== DATA EXTRACT ==
@[simp] theorem State.backlightSet_cfg (s : State) (m : Byte) : (s.backlightSet m).cfg = s.cfg := rfl
@[simp] theorem State.backlightSet_cols (s : State) (m : Byte) : (s.backlightSet m).cols = s.cols := rfl
@[simp] theorem State.backlightSet_rows (s : State) (m : Byte) : (s.backlightSet m).rows = s.rows := rfl
@[simp] theorem State.backlightSet_blmask (s : State) (m : Byte) : (s.backlightSet m).blmask = DisplayReg.of m := rfl
@[simp] theorem State.backlightSet_initState (s : State) (m : Byte) : (s.backlightSet m).initState = s.initState := rfl
@[simp] theorem State.backlightSet_reqpc (s : State) (m : Byte) : (s.backlightSet m).reqpc = s.reqpc := rfl
@[simp] theorem State.backlightSet_busy (s : State) (m : Byte) : (s.backlightSet m).busy = s.busy := rfl
@[simp] theorem State.backlightSet_fault (s : State) (m : Byte) : (s.backlightSet m).fault = s.fault := rfl
@[simp] theorem State.backlightSet_cause (s : State) (m : Byte) : (s.backlightSet m).cause = s.cause := rfl
@[simp] theorem State.backlightSet_failed (s : State) (m : Byte) : (s.backlightSet m).failed = s.failed := rfl
@[simp] theorem State.backlightSet_request (s : State) (m : Byte) : (s.backlightSet m).request = s.request.map fun r => { r with next := r.next + 1 } :=
    rfl
@[simp] theorem State.backlightSet_logDue (s : State) (m : Byte) : (s.backlightSet m).logDue = s.logDue := rfl
@[simp] theorem State.backlightSet_resetInput (s : State) (m : Byte) : (s.backlightSet m).resetInput = s.resetInput := rfl
@[simp] theorem State.backlightSet_transport (s : State) (m : Byte) : (s.backlightSet m).transport = s.transport := rfl
@[simp] theorem State.backlightSet_stream (s : State) (m : Byte) : (s.backlightSet m).stream = s.stream := rfl
@[simp] theorem State.backlightSet_trace (s : State) (m : Byte) : (s.backlightSet m).trace = s.trace := rfl

@[simp] theorem State.initStateSet_cfg (s : State) (i : InitState) : (s.initStateSet i).cfg = s.cfg := rfl
@[simp] theorem State.initStateSet_cols (s : State) (i : InitState) : (s.initStateSet i).cols = s.cols := rfl
@[simp] theorem State.initStateSet_rows (s : State) (i : InitState) : (s.initStateSet i).rows = s.rows := rfl
@[simp] theorem State.initStateSet_blmask (s : State) (i : InitState) : (s.initStateSet i).blmask = s.blmask := rfl
@[simp] theorem State.initStateSet_initState (s : State) (i : InitState) : (s.initStateSet i).initState = i := rfl
@[simp] theorem State.initStateSet_reqpc (s : State) (i : InitState) : (s.initStateSet i).reqpc = s.reqpc := rfl
@[simp] theorem State.initStateSet_busy (s : State) (i : InitState) : (s.initStateSet i).busy = s.busy := rfl
@[simp] theorem State.initStateSet_fault (s : State) (i : InitState) : (s.initStateSet i).fault = s.fault := rfl
@[simp] theorem State.initStateSet_cause (s : State) (i : InitState) : (s.initStateSet i).cause = s.cause := rfl
@[simp] theorem State.initStateSet_failed (s : State) (i : InitState) : (s.initStateSet i).failed = s.failed := rfl
@[simp] theorem State.initStateSet_request (s : State) (i : InitState) : (s.initStateSet i).request = s.request.map fun r => { r with next := r.next + 1 } :=
    rfl
@[simp] theorem State.initStateSet_logDue (s : State) (i : InitState) : (s.initStateSet i).logDue = s.logDue := rfl
@[simp] theorem State.initStateSet_resetInput (s : State) (i : InitState) : (s.initStateSet i).resetInput = s.resetInput :=
    rfl
@[simp] theorem State.initStateSet_transport (s : State) (i : InitState) : (s.initStateSet i).transport = s.transport :=
    rfl
@[simp] theorem State.initStateSet_stream (s : State) (i : InitState) : (s.initStateSet i).stream = s.stream := rfl
@[simp] theorem State.initStateSet_trace (s : State) (i : InitState) : (s.initStateSet i).trace = s.trace := rfl

@[simp] theorem State.wroteByte_cfg (s : State) (b : Byte) (ack : Bool) (t : Transport) : (s.wroteByte b ack t).cfg = s.cfg :=
    rfl
@[simp] theorem State.wroteByte_cols (s : State) (b : Byte) (ack : Bool) (t : Transport) : (s.wroteByte b ack t).cols = s.cols :=
    rfl
@[simp] theorem State.wroteByte_rows (s : State) (b : Byte) (ack : Bool) (t : Transport) : (s.wroteByte b ack t).rows = s.rows :=
    rfl
@[simp] theorem State.wroteByte_blmask (s : State) (b : Byte) (ack : Bool) (t : Transport) : (s.wroteByte b ack t).blmask = s.blmask :=
    rfl
@[simp] theorem State.wroteByte_initState (s : State) (b : Byte) (ack : Bool) (t : Transport) : (s.wroteByte b ack t).initState = s.initState :=
    rfl
@[simp] theorem State.wroteByte_reqpc (s : State) (b : Byte) (ack : Bool) (t : Transport) : (s.wroteByte b ack t).reqpc = s.reqpc :=
    rfl
@[simp] theorem State.wroteByte_busy (s : State) (b : Byte) (ack : Bool) (t : Transport) : (s.wroteByte b ack t).busy = s.busy :=
    rfl
@[simp] theorem State.wroteByte_fault (s : State) (b : Byte) (ack : Bool) (t : Transport) : (s.wroteByte b ack t).fault = s.fault :=
    rfl
@[simp] theorem State.wroteByte_cause (s : State) (b : Byte) (ack : Bool) (t : Transport) : (s.wroteByte b ack t).cause = s.cause :=
    rfl
@[simp] theorem State.wroteByte_failed (s : State) (b : Byte) (ack : Bool) (t : Transport) : (s.wroteByte b ack t).failed = failedAfter s.failed ack :=
    rfl
@[simp] theorem State.wroteByte_request (s : State) (b : Byte) (ack : Bool) (t : Transport) : (s.wroteByte b ack t).request = s.request.map fun r => { r with event := r.event + 1, next := r.next + 1 } := by
  cases h : s.request <;> simp [State.wroteByte, State.emitted, State.advanced, h]
@[simp] theorem State.wroteByte_logDue (s : State) (b : Byte) (ack : Bool) (t : Transport) : (s.wroteByte b ack t).logDue = if ack then none else some b :=
    rfl
@[simp] theorem State.wroteByte_resetInput (s : State) (b : Byte) (ack : Bool) (t : Transport) : (s.wroteByte b ack t).resetInput = s.resetInput :=
    rfl
@[simp] theorem State.wroteByte_transport (s : State) (b : Byte) (ack : Bool) (t : Transport) : (s.wroteByte b ack t).transport = t :=
    rfl
@[simp] theorem State.wroteByte_stream (s : State) (b : Byte) (ack : Bool) (t : Transport) : (s.wroteByte b ack t).stream = s.stream :=
    rfl
@[simp] theorem State.wroteByte_trace (s : State) (b : Byte) (ack : Bool) (t : Transport) : (s.wroteByte b ack t).trace = s.trace ++ [.w b ack] :=
    rfl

== TASK INSTRUCTIONS ==
Your reply should hold all the lines from the listing above in which "blmask" appears.

== EXERCISE OUTPUT ==
@[simp] theorem State.backlightSet_blmask (s : State) (m : Byte) : (s.backlightSet m).blmask = DisplayReg.of m := rfl
@[simp] theorem State.initStateSet_blmask (s : State) (i : InitState) : (s.initStateSet i).blmask = s.blmask := rfl
@[simp] theorem State.wroteByte_blmask (s : State) (b : Byte) (ack : Bool) (t : Transport) : (s.wroteByte b ack t).blmask = s.blmask :=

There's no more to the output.